-- Work to complete --
For the data below, give again exactly the lines from the one containing "locked sequence. -/" through the one containing "answer per master. -/", both ends included, and no others.
════════════════════
/-- One probe (R499 to R514). -/
structure Probe where
  /-- 0 IDLE, 1 ARMED, 2 RUNNING, 3 STOPPED. -/
  state : Nat := 0
  /-- VALID. -/
  valid : Bool := false
  /-- Packets. -/
  packets : Nat := 0
  /-- Flits. -/
  flits : Nat := 0
  /-- Records. -/
  records : Nat := 0
  /-- Records lost. -/
  lost : Nat := 0
  /-- Rate LAST. -/
  last : Nat := 0
  /-- Rate PEAK. -/
  peak : Nat := 0
  /-- Flits matched in the interval in progress. -/
  interval : Nat := 0
  /-- Packets matched since it entered RUNNING, for the sample divider. -/
  matched : Nat := 0
  /-- Records produced since it entered RUNNING, for stop mode 1. -/
  produced : Nat := 0
  /-- The next stored record carries LOST. -/
  lostFlag : Bool := false
  /-- The event of start mode 2 or 3 has occurred since the ARM. -/
  startSeen : Bool := false
  /-- The event of stop mode 3 or 4 has occurred; for an ARMED probe, at the edge `stopAt`. -/
  stopSeen : Bool := false
  /-- The FCLK edge at which the event of start mode 2 or 3 occurred (R508). -/
  startAt : Nat := 0
  /-- The FCLK edge at which an ARMED probe last saw its stop event, or a RUNNING one its first (R508). -/
  stopAt : Nat := 0
  deriving DecidableEq, Repr

/-- One trace FIFO (R503 to R506). -/
structure TraceFifo where
  /-- Records, oldest first. -/
  recs : List Bytes := []
  /-- Records lost, 0x2F08 + f:04. -/
  lost : Nat := 0
  /-- FCLK edge of the newest records, and how many were stored at it. -/
  lastEdge : Nat := 0
  /-- Records stored at that edge. -/
  atEdge : Nat := 0
  deriving DecidableEq, Repr

/-- The probe unit. -/
structure Probes where
  /-- Probes. -/
  probe : Tbl Probe := []
  /-- Trace FIFOs. -/
  fifo : Tbl TraceFifo := []
  deriving DecidableEq, Repr

/-- DDR5 decode (R103 to R105): the interleave set and what training found. -/
structure Ddr where
  /-- Interleave set, a bit per channel. -/
  set : Nat := 0
  /-- Capacities of channels 0 to 7 in GiB as the decode uses them. -/
  caps : Tbl Nat := []
  /-- Interleave granularity in bytes as the decode uses it. -/
  gran : Nat := 1024
  /-- Channels whose most recent training passed. -/
  trained : Nat := 0
  /-- Channels that failed training at the last boot or power-up (0x24E1:06). -/
  failed : Nat := 0
  deriving DecidableEq, Repr

/-- Addresses of main memory whose contents are undefined (R105, R260): from `lo` to `hi`, of one channel where `chan` gives the
interleave and its number. -/
structure Undef where
  /-- First address. -/
  lo : Nat
  /-- Last address. -/
  hi : Nat
  /-- The number of the event that made them undefined. -/
  stamp : Nat
  /-- The interleave in force then, and the channel. -/
  chan : Option (Ddr × Nat) := none
  deriving DecidableEq, Repr

/-- A change of memory that a command makes; it is performed at the end of the command. -/
inductive MemOp where
  | write (addr : Nat) (data : Bytes)
  /-- Bytes hold undefined contents again. -/
  | forget (r : Undef)
  deriving DecidableEq, Repr

/-- One clock domain (R230 to R247). -/
structure Domain where
  /-- RUNNING. -/
  running : Bool := false
  /-- LOCKED. -/
  locked : Bool := false
  /-- POWER_OFF. -/
  powerOff : Bool := false
  /-- CAPTURING. -/
  capturing : Bool := false
  /-- Measured frequency in kHz, 0x2502. -/
  freq : Nat := 0
  /-- The clock has run since the measurement period began (R244). -/
  whole : Bool := false
  /-- Clock losses, 0x2503. -/
  losses : Nat := 0
  /-- Capture restarts, 0x2504. -/
  restarts : Nat := 0
  /-- Longest capture in ns, 0x2505. -/
  longest : Nat := 0
  /-- Version captured, 0x2003. -/
  version : Nat := 0
  /-- Epoch captured. -/
  epoch : Nat := 0
  /-- The local shadow (R23). -/
  shadow : Cfg := []
  deriving DecidableEq, Repr


/-- A burst that a master has presented to the peripheral matrix (R200, R201). -/
structure MxAccess where
  /-- Write. -/
  write : Bool
  /-- Peripheral address of the first byte. -/
  addr : Nat
  /-- Bytes. -/
  len : Nat
  /-- Write data. -/
  data : Bytes
  /-- Exclusive or locked sequence. -/
  excl : Bool
  /-- Beats granted so far. -/
  granted : Nat := 0
  /-- Target port of the last beat granted. -/
  port : Nat := 11
  /-- A piece is complete at its target and its response is on its way. -/
  waiting : Bool := false
  /-- Response code so far: the first that is not MX_DONE. -/
  resp : Nat := 0
  /-- Read data so far. -/
  got : Bytes := []
  deriving DecidableEq, Repr

/-- Response and data of a finished matrix access. -/
structure MxAnswer where
  /-- 0 MX_DONE, 1 MX_FAIL, 2 MX_NOTGT, 3 MX_NOLOCK. -/
  resp : Nat
  /-- Read data. -/
  data : Bytes
  deriving DecidableEq, Repr

/-- The peripheral matrix (R198 to R208). Masters: 0 LKC, 1 LDMA, 2 FBR, 3 DBG. -/
structure Matrix where
  /-- REMAP. -/
  remap : Bool := false
  /-- Outstanding access per master. -/
  acc : Tbl MxAccess := []
  /-- Last answer per master. -/
  answer : Tbl MxAnswer := []
  /-- Round-robin pointer per target. -/
  ptr : Tbl Nat := []
  /-- Master whose piece is open, per target. -/
  openBy : Tbl Nat := []
  /-- Parked on LKC (R203). -/
  parked : Bool := true
  /-- DBG's access is held in the sealed window (R206). -/
  held : Bool := false
  deriving DecidableEq, Repr

/-- A delayed-read entry of the bridge (R209). -/
structure DelayedRead where
  /-- The entry's number. -/
  id : Nat
  /-- The READ: SRC_NI, TAG, PART, ADDR and SIZE are the key. -/
  req : Packet
  /-- The result is stored. -/
  stored : Bool := false
  /-- STATUS of the stored result. -/
  status : Nat := 0
  /-- Stored data. -/
  data : Bytes := []
  deriving DecidableEq, Repr

/-- A 64-byte prefetch line (R213). -/
structure PfLine where
  /-- Address of its first byte. -/
  addr : Nat
  /-- Its bytes. -/
  data : Bytes
  /-- Fetched ahead and not read yet. -/
  unread : Bool
  deriving DecidableEq, Repr

/-- A prefetch stream (R213). -/
structure PfStream where
  /-- Source NI. -/
  src : Nat
  /-- Lines, oldest first. -/
  lines : List PfLine := []
  /-- ADDR of the previous READ. -/
  prev : Option Nat := none
  /-- The last value of d. -/
  d : Option Int := none
  /-- Lines still to be fetched ahead. -/
  ahead : List Nat := []
  deriving DecidableEq, Repr

/-- An access that waits for FBR, in order of arrival (R217). -/
inductive BridgeOp where
  /-- The fetch of a delayed-read entry. -/
  | fetch (id : Nat)
  /-- A prefetchable READ with the lines it misses and those it has. -/
  | demand (req : Packet) (todo : List Nat) (got : List PfLine)
  /-- A write; `buffered` for one in the posted-write buffer. -/
  | write (req : Packet) (buffered : Bool)
  deriving DecidableEq, Repr

/-- What FBR does. -/
inductive FbrJob where
  | idle
  /-- The front access of the order queue. -/
  | front
  /-- A delayed-read fetch whose result will be discarded. -/
  | stale
  /-- A fetch ahead of a line for a source's stream; `keep` unless it was invalidated. -/
  | ahead (src line : Nat) (keep : Bool)
  deriving DecidableEq, Repr

/-- The LK bridge (R209 to R229). -/
structure Bridge where
  /-- Delayed-read entries, oldest first. -/
  entries : List DelayedRead := []
  /-- Number of the next entry. -/
  nextId : Nat := 0
  /-- Prefetch streams, most recently used first. -/
  streams : List PfStream := []
  /-- Accesses that wait, in order of arrival. -/
  order : List BridgeOp := []
  /-- FBR. -/
  job : FbrJob := .idle
  /-- A demand fetch's line was invalidated while running: it is answered and not kept. -/
  drop : Bool := false
  /-- 0x2430:01 to :0A by subindex. -/
  counts : Tbl Nat := []
  /-- 0x2432:01 to :03. -/
  errAddr : Nat := 0
  /-- Source NI of the last posted-write error. -/
  errSrc : Nat := 0
  /-- Response of the last posted-write error. -/
  errResp : Nat := 0
  /-- Interrupt lines that have interrupted LKC, a bit per line (R221). -/
  irq : Nat := 0
  deriving DecidableEq, Repr

/-- A queue context as its SE keeps it (R282). -/
structure Queue where
  /-- RING_BASE. -/
  base : Nat
  /-- LOG2. -/
  log2 : Nat
  /-- KIND: 0 command, 1 completion, 2 stream, 3 network, 4 operator. -/
  kind : Nat
  /-- CLASS: 1 P, 2 B, 3 S. -/
  cls : Nat
  /-- STATE: 1 enabled, 2 destroying, 3 error. -/
  state : Nat := 1
  /-- ADMIN. -/
  admin : Bool := false
  /-- PART. -/
  part : Nat
  /-- PI. -/
  pi : Nat := 0
  /-- CI. -/
  ci : Nat := 0
  /-- CQ. -/
  cq : Nat := 0xFFFF
  /-- LIMIT. -/
  limit : Nat := 1
  /-- VECTOR. -/
  vector : Nat := 0xFFFF
  /-- MCOUNT. -/
  mcount : Nat := 0
  /-- PHASE. -/
  phase : Bool := true
  /-- MTIME. -/
  mtime : Nat := 0
  /-- UNSIG. -/
  unsig : Nat := 0
  /-- KPARAM, 32 bytes. -/
  kparam : Bytes := []
  deriving DecidableEq, Repr

/-- Where a command of a queue stands (R295 to R297). -/
inductive CmdSt where
  | fetched
  /-- Started, holding a slot; its effect has not happened yet. -/
  | running
  /-- Its effect is under way: it waits for an answer, a time or an event. -/
  | waiting
  /-- Ended; its completion is not written yet. -/
  | done
  deriving DecidableEq, Repr

/-- A command or work entry that an SE has fetched (R293, R395). -/
structure Cmd where
  /-- Queue. -/
  q : Nat
  /-- Ring index of its first entry. -/
  index : Nat
  /-- Its bytes, 64 or 256. -/
  bytes : Bytes
  /-- State. -/
  st : CmdSt := .fetched
  /-- STATUS. -/
  status : Nat := 0
  /-- DETAIL. -/
  detail : Nat := 0
  /-- RESULT. -/
  result : Nat := 0
  /-- LATE. -/
  late : Bool := false
  /-- Destinations and classes of the posted writes it has issued, as pairs of bytes: its completion waits for their marks
  (R297). -/
  wrote : Bytes := []
  /-- Answers it waits for (FLUSH). -/
  need : Nat := 0
  /-- OPCODE of its completion. -/
  cop : Nat
  /-- Its descriptor has been delivered to an OP unit (R416). -/
  delivered : Bool := false
  deriving DecidableEq, Repr
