/-- The NI takes what it can of the blocks that its unit presents (R176, R178, R179). -/
def takeUnit (n : Nat) (d : Dev) : Dev :=
  match (d.ni n).atUnit with
  | [] => d
  | l =>
    let r := takeBlocks n l [] d
    r.2.upNi n fun x => { x with atUnit := r.1 }

/-- The unit presents requests of one partition: they follow those of the partition that wait already (R179). -/
def present (n : Nat) (os : List Out) (d : Dev) : Dev :=
  takeUnit n (d.upNi n fun x => { x with atUnit := x.atUnit ++ os })

/-- The cycle's stalls of what waits at the unit: posted writes, requests with no free tag, and requests whose partition the
grant rule does not let through (R179, R192). -/
def countWaiting (c : Cfg) (n : Nat) (x : Ni) : Ni :=
  let reqs := x.atUnit.filter fun o => o.kind != .posted
  let x1 := if x.atUnit.any fun o => o.kind == .posted then x.count 48 0x308 else x
  if x.free = 0 then (if reqs.isEmpty then x1 else x1.count 48 0x108)
  else (List.range 16).foldl (fun y p =>
    if (reqs.any fun o => o.pkt.part == p) && !mayTakeTag c x n p then y.count 48 (0x202 + 8 * p) else y) x1

/-- UNIT_POSTED_WRITE: the unit hands a posted write to its NI, which splits, decodes and combines it; what the buffer has
no room for waits at the unit (R95, R94, R176). The TTU's writes carry PART 0 (R12). -/
def unitPostedWrite (n part cls addr : Nat) (data : Bytes) (d : Dev) : Dev :=
  let p := if n = 64 then 0 else part
  if mayIssue n 1 = false ∨ unitAdmits d n p = false then d
  else
    present n ((splitBlocks 17 addr data.length).map fun b => {
      pkt := { dest := 0, src := n, ty := 1, cls := cls, part := p, addr := b.1, size := b.2, data := data.slice (b.1 - addr) b.2 }
      kind := .posted }) d

/-- The unit presents a request, split under R95; a block that the slot is closed to waits at the unit (R178, R179). `who`
tells LKC (1) from LDMA (2) at the LK NI (R220), and the reads of a host request at an HP NI. -/
def unitNonposted (n part ty cls addr size : Nat) (data : Bytes) (who : Nat) (d : Dev) : Dev :=
  if mayIssue n ty = false ∨ unitAdmits d n part = false then d
  else
    present n ((splitBlocks 17 addr size).map fun b => {
      pkt := {
        dest := 0, src := n, ty := ty, cls := cls, part := part, addr := b.1, size := b.2, code := who
        data := if ty = 2 then padTo b.2 (data.slice (b.1 - addr) b.2) else [] }
      kind := .request }) d

/-- UNIT_NONPOSTED_REQUEST (R178, R179). -/
def unitNonpostedRequest (n part ty cls addr size : Nat) (data : Bytes) (d : Dev) : Dev :=
  unitNonposted n part ty cls addr size data 0 d

/-- The payload-carrying packet of a message. -/
def messagePkt (n part cls dest mq code : Nat) (data : Bytes) : Packet :=
  { dest := dest, src := n, ty := 4, cls := cls, part := part, data := data, mq := mq, code := code }

/-- UNIT_MESSAGE: the unit hands its NI a MESSAGE or TIMED_MESSAGE (R183, R186); class T carries one flit (R160) and
class S no message (R16). -/
def unitMessage (n : Nat) (timed : Bool) (part cls dest mq code : Nat) (data : Bytes) (relS relNs : Nat) (d : Dev) : Dev :=
  let ty := if timed then 5 else 4
  if mayIssue n ty = false ∨ unitAdmits d n part = false ∨ cls = 3 ∨ (cls = 0 ∧ 16 < data.length) then d
  else
    let p := { messagePkt n part cls dest mq code data with ty := ty, relS := relS, relNs := relNs }
    d.upNi n fun x => { x with out := x.out ++ [{ pkt := p, kind := .message }] }

/-- A message that a unit's own step sends, whatever its fence (the sender has checked). -/
def sendMessage (p : Packet) (d : Dev) : Dev :=
  d.upNi p.src fun x => { x with out := x.out ++ [{ pkt := p, kind := .message }] }
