-- ==== Sys2Proof/Machine/Fabric.lean ====
section
/-! DEFINITION. The outbound range at an HP NI (R106, R338), and the memory ranges that a partition's commands and windows are
held to (R283). -/
namespace Sys2Proof.Machine

/-- Whether function `f` exists on the bus (R319). -/
def Dev.fnExists (d : Dev) (f : Nat) : Bool := f == 0 || (d.host.vfEnable && decide (f ≤ d.host.numVfs))

/-- Function `f`. -/
def Dev.fn (d : Dev) (f : Nat) : Fn := d.host.fn.get {} f

/-- The device with `g` applied to function `f`. -/
def Dev.upFn (f : Nat) (g : Fn → Fn) (d : Dev) : Dev :=
  { d with host := { d.host with fn := d.host.fn.modify {} f g } }

/-- Whether an outbound request of a partition is refused (R338). -/
def outboundRefused (d : Dev) (part : Nat) : Bool := !(d.fnExists part) || !(d.fn part).bme

/-- PCIe address of an outbound address (R106). -/
def pcieAddr (d : Dev) (a : Nat) : Nat := (a - 0x100000000000 + d.fcfg.nat 0x2804 1) % 2 ^ 64

/-- A posted write is handed to the PCIe core (R330, R339). -/
def handOver (fn addr : Nat) (bs : Bytes) (d : Dev) : Dev :=
  let ns := (d.shadow 4).nat 0x2801 4 == 1
  { d with host := { d.host with lastWrite := some { fn := fn, addr := addr, data := bs, noSnoop := ns } } }

/-- Whether the PCIe link is down: outbound requests end at the HP NI from DL_Down on, and the link is down after a reset
(R260, R264). -/
def linkDown (d : Dev) : Bool := !d.resets.linkUp

/-- A posted outbound write at HP NI `h` (R338, R264). -/
def outboundWrite (h part a : Nat) (bs : Bytes) (d : Dev) : Dev :=
  if linkDown d then d.upNi h (Ni.count 32 0x500)
  else if outboundRefused d part then discardAt h 0x8F part d else handOver part (pcieAddr d a) bs d

/-- The memory ranges of a partition: base and limit, unused pairs left out (R283, R307). -/
def rangesOf (c : Cfg) (p : Nat) : List (Nat × Nat) :=
  ((List.range 8).map fun r => (c.nat (0x2720 + p) (r + 1), c.nat (0x2720 + p) (r + 9))).filter fun e => !(e.1 == 0 && e.2 == 0)

/-- Whether a span of at least one byte touches queue-context space. -/
def touchesQctx (a n : Nat) : Bool := decide (a ≤ 0x43FFFFFF ∧ 0x43C00000 < a + n)

/-- Whether a span lies wholly inside one valid range of partition `p`; partition 0 holds every address (R283). -/
def inRanges (c : Cfg) (p a n : Nat) : Bool :=
  p == 0 || (rangesOf c p).any fun e => decide (e.1 ≤ a ∧ a + n ≤ e.2 + 1)

/-- The DETAIL of a span's failure under R283: 0 passes, 1 outside the ranges, 2 queue-context space. -/
def spanFault (c : Cfg) (p a n : Nat) : Nat :=
  if touchesQctx a n then 2 else if inRanges c p a n then 0 else 1

end Sys2Proof.Machine
end

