/-- The kind checks of a stream queue: status and DETAIL; (0, 0) passes (R362, R363, R505). -/
def streamCheck (d : Dev) (p q slotB : Nat) (kp : Bytes) : Nat × Nat :=
  let c := d.fcfg
  let src := kp.le 0 1
  let mode := kp.le 1 1
  let st := kp.le 2 1
  let rt := kp.le 3 1
  let rec_ := kp.le 8 4
  let pre := kp.le 12 4
  if anySet kp 16 32 then (2, 48)
  else if src = 0x80 then
    if mode ≠ 0 then (2, 33) else if st ≠ 0 then (2, 34) else if rt ≠ 0 then (2, 35) else if pre ≠ 0 then (2, 44)
    else if slotB % 4096 ≠ 0 ∨ slotB < 4096 ∨ 2 ^ 30 < slotB then (2, 36)
    else if rec_ % 64 ≠ 0 ∨ rec_ < 64 ∨ slotB < rec_ then (2, 40)
    else match traceFifoOf c p q with
      | none => (3, 3)
      | some f => if d.conv.stream.any fun e => e.2.src == 0x80 && e.2.fifo == f then (7, 0) else (0, 0)
  else if 24 ≤ src then (2, 32)
  else if 4 ≤ mode then (2, 33)
  else if trigSource st = false then (2, 34)
  else if trigSource rt = false ∨ (mode % 2 = 1 ∧ rt ≠ 0) then (2, 35)
  else if slotB % 4096 ≠ 0 ∨ slotB < 4096 ∨ 2 ^ 30 < slotB then (2, 36)
  else
    let fb := frameBytes c src
    let hdr := if bitOf mode 1 then 64 else 0
    let ok (v : Nat) : Bool := v % 64 == 0 && v % (max 1 fb) == 0
    if ok rec_ = false ∨ rec_ < 64 ∨ slotB < rec_ + hdr then (2, 40)
    else if ok pre = false ∨ rec_ < pre ∨ 49152 * c.nat (0x2A40 + src) 3 < pre ∨ (rt = 0 ∧ pre ≠ 0) then (2, 44)
    else if c.nat 0x2650 (src + 1) ≠ p ∨ trigOwned c p st = false ∨ trigOwned c p rt = false then (3, 3)
    else (0, 0)

/-- Kind parameters of a network queue. -/
def Queue.net (x : Queue) : Nat × Nat × Nat × Nat := (x.kparam.le 0 2, x.kparam.le 2 1, x.kparam.le 3 1, x.kparam.le 4 1)

/-- The kind checks of a network queue (R394, R403, R405). -/
def networkCheck (d : Dev) (p : Nat) (kp : Bytes) : Nat × Nat :=
  let c := d.fcfg
  let qp := kp.le 0 2
  let role := kp.le 2 1
  let port := kp.le 3 1
  let sel := kp.le 4 1
  if anySet kp 12 32 ∨ anySet kp 5 8 then (2, if anySet kp 5 8 then 37 else 44)
  else if 4096 ≤ qp ∨ (2 ≤ role ∧ qp ≠ 0) then (2, 32)
  else if 4 ≤ role then (2, 34)
  else if 4 ≤ port then (2, 35)
  else if (role < 2 ∧ sel ≠ 0) ∨ (role = 2 ∧ 64 ≤ sel) ∨ (role = 3 ∧ 16 ≤ sel) then (2, 36)
  else if role ≠ 2 ∧ kp.le 8 4 ≠ 0 then (2, 40)
  else
    let tpl := 0x2B20 + sel
    let size := (c.bytesAt 0 tpl 1).length + (if bitOf (c.nat tpl 2) 2 then 16 else 0) + c.nat tpl 4
    if (role < 2 ∧ c.nat 0x2651 (qp / 256 + 1) ≠ p) ∨ bitOf (c.nat (0x2B00 + port) 6) p = false
        ∨ (role = 2 ∧ bitOf (c.nat tpl 3) p = false) ∨ (role = 3 ∧ c.nat (0x2B18 + port) (3 * sel + 3) ≠ p) then (3, 3)
    else if (role < 2 ∧ (d.queues.q.any fun e => e.2.kind == 3 && e.2.net.1 == qp && e.2.net.2.1 == role))
        ∨ (role = 3 ∧ (d.queues.q.any fun e => e.2.kind == 3 && e.2.net.2.1 == 3 && e.2.net.2.2.1 == port && e.2.net.2.2.2 == sel)) then (7, 0)
    else if role = 2 ∧ c.nat (0x2B00 + port) 9 < size + 4 then (2, 36)
    else (0, 0)

/-- The kind checks of an operator queue (R282, R285). -/
def operatorCheck (d : Dev) (p : Nat) (kp : Bytes) : Nat × Nat :=
  let n := kp.le 0 1
  if 8 ≤ n ∨ d.fcfg.nat (0x2C10 + n) (p + 1) = 0 then (2, 32) else if anySet kp 1 32 then (2, 33) else (0, 0)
════════════════════
-- Response area --
  /-- Exclusive or locked sequence. -/
  excl : Bool
  /-- Beats granted so far. -/
  granted : Nat := 0
  /-- Target port of the last beat granted. -/
  port : Nat := 11
  /-- A piece is complete at its target and its response is on its way. -/
  waiting : Bool := false
  /-- Response code so far: the first that is not MX_DONE. -/
  resp : Nat := 0
  /-- Read data so far. -/
  got : Bytes := []
  deriving DecidableEq, Repr

/-- Response and data of a finished matrix access. -/
structure MxAnswer where
  /-- 0 MX_DONE, 1 MX_FAIL, 2 MX_NOTGT, 3 MX_NOLOCK. -/
  resp : Nat
  /-- Read data. -/
  data : Bytes
  deriving DecidableEq, Repr

/-- The peripheral matrix (R198 to R208). Masters: 0 LKC, 1 LDMA, 2 FBR, 3 DBG. -/
structure Matrix where
  /-- REMAP. -/
  remap : Bool := false
  /-- Outstanding access per master. -/
  acc : Tbl MxAccess := []
  /-- Last answer per master. -/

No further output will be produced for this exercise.